Upon occurrence of metal poisoning, patients should be transferred out of the exposing environment first, followed by gastrointestinal decontamination. For example, a rapid decrease in blood plasma Mn levels has been noticed with discontinued Mn supplementation in children with cholestasis receiving total parental nutrition [165]. However, this therapy might not work well for patients with chronic metal exposure, given that metals have already accumulated in the nervous system, bones, and other tissues rather than in the plasma. Currently, chelation therapy is a common treatment to remove additional metals in the body for both chronic and acute metal poisoning. Chelators include British antilewisite (BAL), succimer (DMSA), Prussian blue, calcium disodium edetate (CaNa 2EDTA), and D-Penicillamine (Cuprimine) [166]. However, the chelators themselves may have adverse effects, such as headache, fatigue, renal failure, nasal congestion, gastrointestinal side effects, and life-threatening hypocalcemia, to name a few [166]. The specificity of these chelators and the dosage to use are the major concerns when performing chelation therapy. The discovery of specific metal exporters provides novel therapeutics for metal-induced neurotoxicity. For example, SLC30A10 is a newly identified Mn transporter facilitating efflux of excessive intracellular Mn; patients with mutations in the gene presented with dystonia, hypermanganesemia, parkinsonism, and manganism [56, 77, 78, 167]. Although a study of its complete substrates has not been finished, this protein seems to transport Mn exclusively [167, 168]. Pharmaceutical compounds enhancing the exporting activity of SLC30A10 will promote specifically Mn efflux but leave other metals untouched. This can bypass the side effects caused by chelation to a great degree. Unfortunately, specific transporters for different metals like SLC30A10 for Mn remain largely unknown. Future studies to identify metal-specific transporters are in great need to design therapeutics to treat metal-induced toxicity.

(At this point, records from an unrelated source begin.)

-- ==== Sys2Proof/Certificates/Slice0/Obligations.lean ====
section
/-! DEFINITION. The statements about the machine, each from numbered rules of spec/. An error condition is taken as
`FAULT <- code` where `FAULT = 0`, everything else unchanged (spec/00_scope.md R11; D3 and D4,
notes/assumptions/3.md): in Lean, `{ s with fault := s.fault.or (some c) }`. An equation `t = { s with v := t.v, pc := .. }` is a frame: no other part of
the state differs, memory included. Register values are compared as natural numbers. `Memory.wf` is the canonical form
that the model chose for memory (notes/assumptions/9.md); `StepKeepsInvariant` says that it lasts. D<n> is a decision
that the spec marks as its own choice (spec/92_eei_decisions.md); the log entry that takes it over stands beside it. -/

open Sys2Proof Sys2Proof.Machine

/-! ## Encoding, fetch, the step -/

/-- Decoding inverts encoding, for every instruction and every operand (spec/30_encoding.md R71, R76). -/
def Obligations.DecodeInvertsEncode : Prop :=
  ∀ i : Instr, decodeWord (encode i) = .ok i

/-- A word decodes to an instruction of a row iff it fits that row's mask and match, and the instruction it decodes
to encodes to that word again (spec/30_encoding.md R74, R76, R77). -/
def Obligations.DecodeAgreesWithOpcodeMap : Prop :=
  (∀ (w : Word) (k : Nat) (r : Row), opcodeTable[k]? = some r →
    (fitsRow r w = true ↔ ∃ i, decodeWord w = .ok i ∧ rowNumber i = k)) ∧
  ∀ (w : Word) (i : Instr), decodeWord w = .ok i → encode i = w

/-- A sanity check on words of the spec's own examples, one or more of each family (spec/95_test_vectors.md; 0x332A is
the example of spec/41_control_flow.md R104). -/
def Obligations.ExampleWordsDecode : Prop :=
  decodeWord 0x00E0#16 = .ok .cls ∧ decodeWord 0x220A#16 = .ok (.call 0x20A) ∧
  decodeWord 0x332A#16 = .ok (.seByte 3 0x2A) ∧ decodeWord 0x8126#16 = .ok (.shr 1 2) ∧
  decodeWord 0xA300#16 = .ok (.ldI 0x300) ∧ decodeWord 0xD012#16 = .ok (.drw 0 1 2) ∧
  decodeWord 0xE49E#16 = .ok (.skp 4) ∧ decodeWord 0xF233#16 = .ok (.ldB 2) ∧
  decodeWord 0x0000#16 = .error .zeroGroup ∧ decodeWord 0xF102#16 = .error .fGroup

/-- A step of a core that is not faulted, whose two bytes at `pc` decode to an instruction, is `exec` of that
instruction at that state (spec/40_step_cycle.md R90, R93). That `exec` starts at the instruction's own address and
itself makes the advance of `pc`, which R90 makes before it, is the model's choice (notes/assumptions/4.md). -/
def Obligations.StepRunsDecodedInstruction : Prop :=
  ∀ (s : State) (i : Instr), s.fault = none → s.pc.toNat + 1 ≤ 0xFFF →
    decodeWord (Memory.read s.mem s.pc.toNat ++ Memory.read s.mem (s.pc.toNat + 1)) = .ok i → step s = exec i s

Conclusions and future directions

Metals play an important role in our daily life as they are widely involved in numerous enzymatic activities. Some of them are essential at trace amounts; however, excessive amounts in the human body usually result in neurotoxicity. AD, ALS, autism, and PD are commonly associated with metal overexposure. Once metals have accumulated in the nervous system, oxidative stress, mitochondrial dysfunction, and protein misfolding are the most common deficits associated with metal-induced toxicity [6– 13]. Once injured, neurons have to expend greater energy to synthesize neurotransmitters and maintain homeostasis. The increased burden combined with the neurotoxicity may lead to neuronal death. When some neurons are lost, the job has to be passed on to other neurons, initiating a vicious cycle of toxicity. Given that the nervous system does not regenerate as well as other systems do, the neurodegeneration and impairments usually become progressive with age, as typically seen in AD and PD. With the increase of lifespan among the general population, there is arguably a longer duration of exposure to greater levels of metals for individuals and potential increase in frequency of occurrence of neurological diseases. Accordingly, there is a growing demand to investigate the neurotoxicity resulting from metal exposure. Future studies need to focus more on the joint effect of metal mixture exposure, identifying specific transporters of each metal as well as developing target-specific therapeutics for patients with metal poisoning.